» Exercise description
Copy each line below that has "pointDbl".

» Input records
/-- R65: FCMP writes CMP alone: 11 for less, 00 for equal, 01 for greater, unsigned and unreduced. -/
def Obligations.FcmpResult : Prop :=
  ∀ (a b : RegIdx) (s : State), encode (.fcmp a b) = 0x06#6 ++ 0#4 ++ a ++ b ++ 0#4 ++ 0#2 ++ 0#8 ∧
    ∃ t, exec (.fcmp a b) s = .next t ∧ Completes s t .ok ∧ SameF s t ∧ SamePt s t ∧
    t.zf = s.zf ∧ t.bitf = s.bitf ∧ t.onc = s.onc ∧
    ((s.readF a).toNat < (s.readF b).toNat → t.cmp = 0b11#2) ∧
    ((s.readF a).toNat = (s.readF b).toNat → t.cmp = 0b00#2) ∧
    ((s.readF b).toNat < (s.readF a).toNat → t.cmp = 0b01#2)

/-- R66: FISZ writes ZF alone: 1 exactly when the raw integer is 0. -/
def Obligations.FiszResult : Prop :=
  ∀ (a : RegIdx) (s : State), encode (.fisz a) = 0x07#6 ++ 0#4 ++ a ++ 0#4 ++ 0#4 ++ 0#2 ++ 0#8 ∧
    ∃ t, exec (.fisz a) s = .next t ∧ Completes s t .ok ∧ SameF s t ∧ SamePt s t ∧
    t.cmp = s.cmp ∧ t.bitf = s.bitf ∧ t.onc = s.onc ∧ (t.zf = true ↔ s.readF a = 0#256)

/-- R67: FTBIT writes BITF alone: bit I of F[A]. -/
def Obligations.FtbitResult : Prop :=
  ∀ (a : RegIdx) (i : BitVec 8) (s : State), encode (.ftbit a i) = 0x08#6 ++ 0#4 ++ a ++ 0#4 ++ 0#4 ++ 0#2 ++ i ∧
    ∃ t, exec (.ftbit a i) s = .next t ∧ Completes s t .ok ∧ SameF s t ∧
    SamePt s t ∧ t.cmp = s.cmp ∧ t.zf = s.zf ∧ t.onc = s.onc ∧ t.bitf = (s.readF a).getLsbD i.toNat

/-- R68: FMOV copies F[A] to F[D] bit for bit and nothing else; D = A leaves F unchanged. -/
def Obligations.FmovResult : Prop :=
  ∀ (d a : RegIdx) (s : State), encode (.fmov d a) = 0x09#6 ++ d ++ a ++ 0#4 ++ 0#4 ++ 0#2 ++ 0#8 ∧
    ∃ t, exec (.fmov d a) s = .next t ∧ WritesOnlyF s t d (s.readF a).toNat ∧
    (d = a → SameF s t)

/-- R69: FLDC writes constant C[c] to F[D] and nothing else for c = 0 to 6; a selector above 6 completes with ILLEGAL and
writes nothing. -/
def Obligations.FldcResult : Prop :=
  ∀ (d : RegIdx) (i : BitVec 8) (s : State), encode (.fldc d i) = 0x0A#6 ++ d ++ 0#4 ++ 0#4 ++ 0#4 ++ 0#2 ++ i ∧
    let c := s.config.curve
    ∀ v : Value, (i = 0#8 ∧ v = c.p) ∨ (i = 1#8 ∧ v = c.a) ∨ (i = 2#8 ∧ v = c.b) ∨ (i = 3#8 ∧ v = c.gx) ∨
        (i = 4#8 ∧ v = c.gy) ∨ (i = 5#8 ∧ v = c.n) ∨ (i = 6#8 ∧ v = c.h) ∨ 6 < i.toNat →
      ∃ t, exec (.fldc d i) s = .next t ∧
        if i.toNat ≤ 6 then WritesOnlyF s t d v.toNat else WritesNothing s t .illegal ∧ t.err = 1#4

/-! ## Point commands -/

/-- R78, R81: PSETI loads the canonical identity and PSETG the base point AFF(C[3], C[4]) into PT[D], and nothing else. -/
def Obligations.PsetiPsetgResult : Prop :=
  ∀ (d : RegIdx) (s : State),
    encode (.pseti d) = 0x10#6 ++ d ++ 0#4 ++ 0#4 ++ 0#4 ++ 0#2 ++ 0#8 ∧
    encode (.psetg d) = 0x13#6 ++ d ++ 0#4 ++ 0#4 ++ 0#4 ++ 0#2 ++ 0#8 ∧
    (∃ t, exec (.pseti d) s = .next t ∧ WritesOnlyPt s t d ⟨.inf, 0#256, 0#256, 0#256⟩) ∧
    (∃ t, exec (.psetg d) s = .next t ∧ WritesOnlyPt s t d ⟨.aff, s.config.curve.gx, s.config.curve.gy, 0#256⟩)

/-- R79: PSETA builds the affine point of the two reduced coordinates in PT[D], with Z = 0, and nothing else. -/
def Obligations.PsetaResult : Prop :=
  ∀ (d a b : RegIdx) (s : State), s.config.Valid → ∃ t q, exec (.pseta d a b) s = .next t ∧ WritesOnlyPt s t d q ∧
    q.tag = .aff ∧ q.x.toNat = (s.readF a).toNat % s.prime ∧ q.y.toNat = (s.readF b).toNat % s.prime ∧ q.z = 0#256

/-- R80: PSETJ builds the Jacobian point of the three reduced coordinates in PT[D], or the canonical identity when the
reduced Z is 0, and nothing else. -/
def Obligations.PsetjResult : Prop :=
  ∀ (d a b c : RegIdx) (s : State), s.config.Valid →
    encode (.psetj d a b c) = 0x12#6 ++ d ++ a ++ b ++ c ++ 0#2 ++ 0#8 ∧ ∃ t q, exec (.psetj d a b c) s = .next t ∧
    WritesOnlyPt s t d q ∧
    if (s.readF c).toNat % s.prime = 0 then q = .identity
    else q.tag = .jac ∧ q.x.toNat = (s.readF a).toNat % s.prime ∧ q.y.toNat = (s.readF b).toNat % s.prime ∧
      q.z.toNat = (s.readF c).toNat % s.prime

/-- R82, R83, R84: PGETX, PGETY and PGETZ copy the stored coordinate of PT[A] to F[D] and nothing else. -/
def Obligations.PgetResults : Prop :=
  ∀ (d a : RegIdx) (s : State),
    (∃ t, exec (.pgetx d a) s = .next t ∧ WritesOnlyF s t d (s.readPt a).x.toNat) ∧
    (∃ t, exec (.pgety d a) s = .next t ∧ WritesOnlyF s t d (s.readPt a).y.toNat) ∧
    (∃ t, exec (.pgetz d a) s = .next t ∧ WritesOnlyF s t d (s.readPt a).z.toNat)

/-- R85: PMOV copies tag and coordinates of PT[A] to PT[D] and nothing else; D = A changes no point. -/
def Obligations.PmovResult : Prop :=
  ∀ (d a : RegIdx) (s : State), encode (.pmov d a) = 0x17#6 ++ d ++ a ++ 0#4 ++ 0#4 ++ 0#2 ++ 0#8 ∧
    ∃ t, exec (.pmov d a) s = .next t ∧ WritesOnlyPt s t d (s.readPt a) ∧
    (d = a → SamePt s t)

/-- R70, R86: PNEG of INF is INF; otherwise form, X and Z are kept and Y becomes (p − Y) mod p. -/
def Obligations.PnegResult : Prop :=
  ∀ (d a : RegIdx) (s : State), s.config.Valid → s.PointsOk → ∃ t q, exec (.pneg d a) s = .next t ∧
    WritesOnlyPt s t d q ∧ q.tag = (s.readPt a).tag ∧
    if (s.readPt a).tag = .inf then q = .identity
    else q.x = (s.readPt a).x ∧ q.y.toNat = (s.prime - (s.readPt a).y.toNat) % s.prime ∧ q.z = (s.readPt a).z

/-- R71, R87: PDBL of INF and of a point with y = 0 is INF; an affine point doubles by the tangent slope λ with
λ·2y = 3x² + a, a Jacobian point by the formulas S, M, X3, Y3, Z3; all in the integers mod p, the stored coordinates
reduced. -/
def Obligations.PdblResult : Prop :=
  ∀ (d a : RegIdx) (s : State), s.config.Valid → s.PointsOk → ∃ t q, exec (.pdbl d a) s = .next t ∧
    WritesOnlyPt s t d q ∧ q.Ok s.prime ∧
    let x : ZMod s.prime := (s.readPt a).x.toNat
    let y : ZMod s.prime := (s.readPt a).y.toNat
    let z : ZMod s.prime := (s.readPt a).z.toNat
    let ca : ZMod s.prime := s.config.curve.a.toNat
    let x3 : ZMod s.prime := q.x.toNat
    let y3 : ZMod s.prime := q.y.toNat
    let z3 : ZMod s.prime := q.z.toNat
    match (s.readPt a).tag with
    | .inf => q = .identity
    | .aff =>
      if (s.readPt a).y = 0#256 then q = .identity
      else q.tag = .aff ∧ ∃ l, l * (2 * y) = 3 * x ^ 2 + ca ∧ x3 = l ^ 2 - 2 * x ∧ y3 = l * (x - x3) - y
    | .jac =>
      if (s.readPt a).y = 0#256 then q = .identity
      else q.tag = .jac ∧ ∃ sS mM, sS = 4 * x * y ^ 2 ∧ mM = 3 * x ^ 2 + ca * z ^ 4 ∧ x3 = mM ^ 2 - 2 * sS ∧
        y3 = mM * (sS - x3) - 8 * y ^ 4 ∧ z3 = 2 * y * z

/-- R73, R88: PADD by the dispatch of R73: identities pass the other operand through; two affine points take the chord
slope λ with λ·(xQ − xP) = yQ − yP, give INF on a vertical line and dbl of the first operand on the same point; any pair
with a Jacobian operand takes the Jacobian formulas with an affine operand at Z = 1, INF for H = 0, r ≠ 0 and dbl of the
first operand for H = r = 0. -/
def Obligations.PaddResult : Prop :=
  ∀ (d a b : RegIdx) (s : State), s.config.Valid → s.PointsOk → ∃ t q, exec (.padd d a b) s = .next t ∧
    WritesOnlyPt s t d q ∧ q.Ok s.prime ∧
    let u := s.readPt a
    let v := s.readPt b
    let x1 : ZMod s.prime := u.x.toNat
    let y1 : ZMod s.prime := u.y.toNat
    let z1 : ZMod s.prime := if u.tag = .aff then 1 else (u.z.toNat : ZMod s.prime)
    let x2 : ZMod s.prime := v.x.toNat
    let y2 : ZMod s.prime := v.y.toNat
    let z2 : ZMod s.prime := if v.tag = .aff then 1 else (v.z.toNat : ZMod s.prime)
    let x3 : ZMod s.prime := q.x.toNat
    let y3 : ZMod s.prime := q.y.toNat
    let z3 : ZMod s.prime := q.z.toNat
    let doubled := ∃ p, pointDbl s.config.curve u.val = some p ∧ q = p.reg
    if u.tag = .inf then q = v
    else if v.tag = .inf then q = u
    else if u.tag = .aff ∧ v.tag = .aff then
      if u.x = v.x then
        if u.y = v.y then doubled else q = .identity
      else q.tag = .aff ∧ ∃ l, l * (x2 - x1) = y2 - y1 ∧ x3 = l ^ 2 - x1 - x2 ∧ y3 = l * (x1 - x3) - y1
    else
      ∃ u1 u2 s1 s2 h r, u1 = x1 * z2 ^ 2 ∧ u2 = x2 * z1 ^ 2 ∧ s1 = y1 * z2 ^ 3 ∧ s2 = y2 * z1 ^ 3 ∧
        h = u2 - u1 ∧ r = s2 - s1 ∧
        (h = 0 → r = 0 → doubled) ∧ (h = 0 → r ≠ 0 → q = .identity) ∧
        (h ≠ 0 → q.tag = .jac ∧ x3 = r ^ 2 - h ^ 3 - 2 * u1 * h ^ 2 ∧
          y3 = r * (u1 * h ^ 2 - x3) - s1 * h ^ 3 ∧ z3 = h * z1 * z2)

/-- R72, R73: on valid non-identity points `same` says whether the operands stand for one affine point. If they do, PADD
doubles its first operand; if not, it gives INF when their affine x agree, and otherwise a point that stands for the chord
sum of the two affine points, with slope l where l·(x2 − x1) = y2 − y1; whatever the two forms. -/
def Obligations.SamePointsDouble : Prop :=
  ∀ (c : Curve) (v w : Point), c.Valid → v.Ok c.p.toNat → w.Ok c.p.toNat → v ≠ .inf → w ≠ .inf →
    ∃ e x1 y1 x2 y2, pointSame c v w = some e ∧ pointToAff c v = some (.aff x1 y1) ∧
      pointToAff c w = some (.aff x2 y2) ∧ (e = true ↔ x1 = x2 ∧ y1 = y2) ∧
      (e = true → pointAdd c v w = pointDbl c v) ∧
      (e = false → x1 = x2 → pointAdd c v w = some .inf) ∧
      (e = false → x1 ≠ x2 → ∃ q x3 y3, pointAdd c v w = some q ∧ pointToAff c q = some (.aff x3 y3) ∧
        ∃ l : ZMod c.p.toNat, l * (x2 - x1) = y2 - y1 ∧ (x3 : ZMod c.p.toNat) = l ^ 2 - x1 - x2 ∧
          (y3 : ZMod c.p.toNat) = l * (x1 - x3) - y1)

/-- R74, R89: PONC writes ONC alone: 1 for INF, and for the other forms exactly when the curve's equation holds mod p. -/
def Obligations.PoncResult : Prop :=
  ∀ (a : RegIdx) (s : State), s.config.Valid → ∃ t, exec (.ponc a) s = .next t ∧ Completes s t .ok ∧ SameF s t ∧
    SamePt s t ∧ t.cmp = s.cmp ∧ t.zf = s.zf ∧ t.bitf = s.bitf ∧
    let x : ZMod s.prime := (s.readPt a).x.toNat
    let y : ZMod s.prime := (s.readPt a).y.toNat
    let z : ZMod s.prime := (s.readPt a).z.toNat
    let ca : ZMod s.prime := s.config.curve.a.toNat
    let cb : ZMod s.prime := s.config.curve.b.toNat
    match (s.readPt a).tag with
    | .inf => t.onc = true
    | .aff => t.onc = true ↔ y ^ 2 = x ^ 3 + ca * x + cb
    | .jac => t.onc = true ↔ y ^ 2 = x ^ 3 + ca * x * z ^ 4 + cb * z ^ 6

/-- R75, R90: PAFF leaves INF and an affine point; a Jacobian point (X, Y, Z) becomes the affine (x, y) with x·Z² = X and
y·Z³ = Y mod p. -/
def Obligations.PaffResult : Prop :=
  ∀ (d a : RegIdx) (s : State), s.config.Valid → s.PointsOk → ∃ t q, exec (.paff d a) s = .next t ∧
    WritesOnlyPt s t d q ∧ q.Ok s.prime ∧
    if (s.readPt a).tag = .jac then
      q.tag = .aff ∧
      (q.x.toNat : ZMod s.prime) * ((s.readPt a).z.toNat : ZMod s.prime) ^ 2 = (s.readPt a).x.toNat ∧
      (q.y.toNat : ZMod s.prime) * ((s.readPt a).z.toNat : ZMod s.prime) ^ 3 = (s.readPt a).y.toNat
    else q = s.readPt a

/-- R76, R91: PJAC gives an affine point Z = 1 and leaves INF and a Jacobian point. -/
def Obligations.PjacResult : Prop :=
  ∀ (d a : RegIdx) (s : State), s.config.Valid → s.PointsOk → ∃ t q, exec (.pjac d a) s = .next t ∧
    WritesOnlyPt s t d q ∧
    if (s.readPt a).tag = .aff then q = ⟨.jac, (s.readPt a).x, (s.readPt a).y, 1#256⟩ else q = s.readPt a

/-- R16, R70, R71, R73, R75, R76: on points that stand for elements of the curve's group, PADD adds, PDBL doubles, PNEG
negates, and PAFF, PJAC and PMOV keep the element, in every combination of forms. -/
def Obligations.PointCommandsFollowGroupLaw : Prop :=
  ∀ (s : State) [Fact (Nat.Prime s.config.curve.p.toNat)] (d a b : RegIdx)
    (e f : (weierstrassOf s.config.curve).Point), s.config.Valid → s.PointsOk →
    Represents s.config.curve (s.pointOf a) e → Represents s.config.curve (s.pointOf b) f →
    (∃ t, exec (.padd d a b) s = .next t ∧ t.err = 0#4 ∧ Represents s.config.curve (t.pointOf d) (e + f)) ∧
    (∃ t, exec (.pdbl d a) s = .next t ∧ t.err = 0#4 ∧ Represents s.config.curve (t.pointOf d) (e + e)) ∧
    (∃ t, exec (.pneg d a) s = .next t ∧ t.err = 0#4 ∧ Represents s.config.curve (t.pointOf d) (-e)) ∧
    (∃ t, exec (.paff d a) s = .next t ∧ t.err = 0#4 ∧ Represents s.config.curve (t.pointOf d) e) ∧
    (∃ t, exec (.pjac d a) s = .next t ∧ t.err = 0#4 ∧ Represents s.config.curve (t.pointOf d) e) ∧
    (∃ t, exec (.pmov d a) s = .next t ∧ t.err = 0#4 ∧ Represents s.config.curve (t.pointOf d) e)

/-! ## Scalar multiplication -/

/-- R93: for every k below 2^256 and every W from 2 to 8, each digit is 0 or odd with magnitude at most 2^(W−1) − 1, the
digits sum to k − rem·2^L, the working copy stays below 2^257, and for L ≥ 257 the remainder is 0 and the sum is k. -/
def Obligations.WnafDigitsRepresentScalar : Prop :=
  ∀ w l k : Nat, 2 ≤ w → w ≤ 8 → k < 2 ^ 256 →
    (wnafDigits w l k).length = l ∧
    (∀ d ∈ wnafDigits w l k, d = 0 ∨ (d % 2 = 1 ∧ d.natAbs ≤ 2 ^ (w - 1) - 1)) ∧
    digitSum (wnafDigits w l k) = (k : Int) - (wnafRem w l k : Int) * 2 ^ l ∧
    (∀ n, wnafRem w n k < 2 ^ 257) ∧
    (257 ≤ l → wnafRem w l k = 0 ∧ digitSum (wnafDigits w l k) = k)

/-- R97, R98: PSMUL completes with code OK in every state, writes PT[D] alone, and its result is INF or Jacobian. -/
def Obligations.PsmulCompletes : Prop :=
  ∀ (d a b : RegIdx) (s : State), ∃ t q, exec (.psmul d a b) s = .next t ∧ WritesOnlyPt s t d q ∧ q.tag ≠ .aff

/-- R98, corner cases: k = 0 gives the identity; P = INF gives the identity for every k; k = 1 gives the promoted point
exactly (with at least one digit). -/
def Obligations.PsmulCornerCases : Prop :=
  ∀ (d a b : RegIdx) (s : State), s.config.Valid → s.PointsOk →
    (s.readF b = 0#256 → ∃ t, exec (.psmul d a b) s = .next t ∧ WritesOnlyPt s t d .identity) ∧
    ((s.readPt a).tag = .inf → ∃ t, exec (.psmul d a b) s = .next t ∧ WritesOnlyPt s t d .identity) ∧
    (s.readF b = 1#256 → 1 ≤ s.config.wnafL →
      ∃ t, exec (.psmul d a b) s = .next t ∧ WritesOnlyPt s t d (pointToJac (s.pointOf a)).reg)

/-- R92 to R98: the multiplier computes k·P with respect to the block's own point functions: any map of the points in
play into an additive group that turns neg, dbl and add into negation, doubling and addition takes PSMUL's result to
k times the image of the promoted point. No point need be on the curve. -/
def Obligations.PsmulComputesMultipleOfItsPoint : Prop :=
  ∀ (A : Type) [AddCommGroup A] (f : Point → A) (good : Point → Prop) (d a b : RegIdx) (s : State),
    s.config.Valid → 257 ≤ s.config.wnafL → good .inf → f .inf = 0 →
    (∀ v, good v → good (pointNeg s.config.curve v) ∧ f (pointNeg s.config.curve v) = -f v) →
    (∀ v q, good v → pointDbl s.config.curve v = some q → good q ∧ f q = f v + f v) →
    (∀ v w q, good v → good w → pointAdd s.config.curve v w = some q → good q ∧ f q = f v + f w) →
    good (pointToJac (s.pointOf a)) →
    ∃ t v, exec (.psmul d a b) s = .next t ∧ WritesOnlyPt s t d v.reg ∧ good v ∧
      f v = (s.readF b).toNat • f (pointToJac (s.pointOf a))

/-- R98: on a point that stands for an element of the curve's group, PSMUL leaves a point that stands for k times it, for
every 256-bit k, with L ≥ 257 digits as on this hardware. -/
def Obligations.PsmulFollowsGroupLaw : Prop :=
  ∀ (s : State) [Fact (Nat.Prime s.config.curve.p.toNat)] (d a b : RegIdx)
    (e : (weierstrassOf s.config.curve).Point), s.config.Valid → s.PointsOk → 257 ≤ s.config.wnafL →
    Represents s.config.curve (s.pointOf a) e →
    ∃ t, exec (.psmul d a b) s = .next t ∧ t.err = 0#4 ∧
      Represents s.config.curve (t.pointOf d) ((s.readF b).toNat • e)

/-! ## System commands -/

/-- R100: NOP, the word 0, writes no register, point or flag; opcode 0 with any other bit set is ILLEGAL; a START right
after reset runs NOP and completes with ERR = 0 and DONE = 1, nothing else changed but IRQEN, which takes the START's
bit 1 (two steps: the START and the engine's turn, whatever events follow). -/
def Obligations.NopResult : Prop :=
  (∀ s : State, ∃ t, exec .nop s = .next t ∧ WritesNothing s t .ok) ∧ encode .nop = 0#32 ∧
  (∀ w : Word, (w.extractLsb' 26 6).toNat = 0 → w ≠ 0#32 → decode w = .error .unusedField) ∧
  ∀ (v : Word) (es : List Event), v.getLsbD 0 = true →
    Host.Core.run Sys2Proof.core 2 { State.reset with events := .write 0x004#12 4 v :: .engine :: es } =
      .next { State.reset with irqen := v.getLsbD 1, done := true, events := es }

» Your solution
    let doubled := ∃ p, pointDbl s.config.curve u.val = some p ∧ q = p.reg
      (e = true → pointAdd c v w = pointDbl c v) ∧
    (∀ v q, good v → pointDbl s.config.curve v = some q → good q ∧ f q = f v + f v) →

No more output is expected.